In this series, "Letters from the Fab Academy," Shawn Wallace, member of AS220, the Providence, RI community arts space, shares his experiences with the Fab Academy, a distributed learning collaborative built on the infrastructure of the Fab Lab network. - Gareth
Making and programming circuit boardsBy Shawn Wallace
Our assignment this time around was to design a circuit board, mill it, and program it in Assembly language. Each student had to become acquainted with the following work flow:
- Designing the board
- Machining
- Stuffing components
- Programming
Makeda Stephenson in the Providence Fab Lab
In a Fab Lab, circuit boards are either milled from copper-clad PCB stock or cut on a vinyl cutter from copper tape with conductive adhesive.
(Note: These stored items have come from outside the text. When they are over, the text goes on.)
/-- A gate line's opening and realignment, the progress watchdog, the injection epoch and the route tables. Where the spec leaves a point open the clause is the model's choice or reading: log 1, log 10, log 15. -/
def Obligations.GatesEpochsAndRoutes : Prop :=
    ∀ (s : State), Canonical s →
    (∀ (scope : Fin 3) (unit : Nat) (line : Fin 16) (bit : Nat), gateBit scope line = some bit →
      let ps := participants s scope unit bit
      ps ≠ [] → (∀ sid, sid ∈ ps → (s.stall sid).pend.testBit bit = true) →
      let open' := ps.foldl (clearPend bit) s
      let mark := fun (n : Nat) => n ^^^ 2 ^ line.val
      exec (.gateOpening scope unit line) s = .next (
        if scope = 0 then { open' with sheds := gmod open'.sheds unit fun h => { h with phase := mark h.phase } }
        else if scope = 1 then { open' with yards := gmod open'.yards unit fun y => { y with phase := mark y.phase } }
        else if open'.sec.earm = true ∧ open'.sec.eline = line then
          { open' with sec := { open'.sec with gphase := mark open'.sec.gphase, inj := !open'.sec.inj, earm := false, drained := false } }
        else { open' with sec := { open'.sec with gphase := mark open'.sec.gphase } })) ∧
    (∀ (bit sid k : Nat), k < 32 → gwf (s.stall sid).qu.tallies = true →
      let d := gget (s.stall sid).active.tdesc k
      let t := clearPend bit s sid
      (t.stall sid).pend = (s.stall sid).pend - 2 ^ bit ∧
      gget (t.stall sid).qu.tallies k = (if bitsOf d.toNat 49 45 = bit then bitsOf d.toNat 29 15 else gget (s.stall sid).qu.tallies k) ∧
      (∀ other, other ≠ sid → t.stall other = s.stall other)) ∧
    (∀ (yard : YardId) (shed : ShedNo), let k := shedKey yard shed
      watchdogCounts s k = true → ((s.shed k).fired = false ∨ (s.shed k).cause = true) →
      exec (.progressWatchdogFire yard shed) s = .next (hwAbort (record { s with
        sheds := gmod s.sheds k fun h => { (if h.fired then h else { h with fired := true, cause := false, progStall := progStall s k }) with progCount := 0xFFFFF } } 10 (.shed k)) 2)) ∧
    ((∀ y, y < 64 → (if s.sec.inj then (s.yard y).cnt0 else (s.yard y).cnt1) = 0) → exec .epochDrained s = .next { s with sec := { s.sec with drained := true } }) ∧
    ((∃ y, y < 64 ∧ (if s.sec.inj then (s.yard y).cnt0 else (s.yard y).cnt1) ≠ 0) → exec .epochDrained s = .next s) ∧
    (∀ (o : Origin) (data : Word64),
      (Origin.auth o = true → exec (.secEpochWrite o data) s = .next { s with resp := ⟨0, 0, []⟩, sec := { s.sec with
        eline := (data.extractLsb' 2 4).toNat, earm := if s.sec.drained then data.getLsbD 1 else s.sec.earm } }) ∧
      (Origin.auth o = false → exec (.secEpochWrite o data) s = .next { s with resp := ⟨2, 0, []⟩ })) ∧
    (∀ (v : Bool) (sid : StallId) (es : List Byte), es.length = 64 →
      (v ≠ s.sec.inj → s.sec.drained = true → ∃ r, exec (.routeTableWrite v sid es) s = .next (if v then { s with routeB := r } else { s with routeA := r }) ∧
        r.dead = (routeTable s v).dead ∧ (gwf (routeTable s v).entries = true →
          (∀ y, y < 64 → gget r.entries (sid.val * 64 + y) = some (es.getD y 0 &&& 0x7F#8)) ∧
          (∀ k, k / 64 ≠ sid.val → gget r.entries k = gget (routeTable s v).entries k))) ∧
      ((v = s.sec.inj ∨ s.sec.drained = false) → exec (.routeTableWrite v sid es) s = .next { s with
        yards := gmod s.yards (yardOf sid) fun y => { y with rtrefuse := min (y.rtrefuse + 1) 65535 } })) ∧
    (let d := (List.range 64).filter fun y => (s.yard y).tracktrip
     d ≠ [] → (routeTable s s.sec.inj).dead ≠ d → s.sec.drained = true → exec .detourInstall s = .next
       (let r : RouteTable := ⟨d, gconst none⟩
        let sec := { s.sec with earm := true, eline := 15 }
        if s.sec.inj then { s with sec := sec, routeA := r } else { s with sec := sec, routeB := r }))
We try to avoid the etching process in order to limit the used chemistry we have to deal with. Whether etching or cutting, the first step is to choose one of the options for creating a tool path to send to the machine:
- Draw the circuit as a black and white PNG image and bring it into cad.py for tracing.
- Draw the circuit using Eagle, a free PCB drafting tool, and export Gerber files, a standard format for PCBs. Gerber files can be converted into PNGs using gerbv or the online tool from circuitpeople.com. Bring the PNGs into cad.py for tracing.
- Draw the circuit in Eagle and use Eagle's CAM processor to generate mill and drill files that can be sent directly to the machine. This process was described by Marc Boon in a workshop at the Amsterdam Fab Lab in 2008.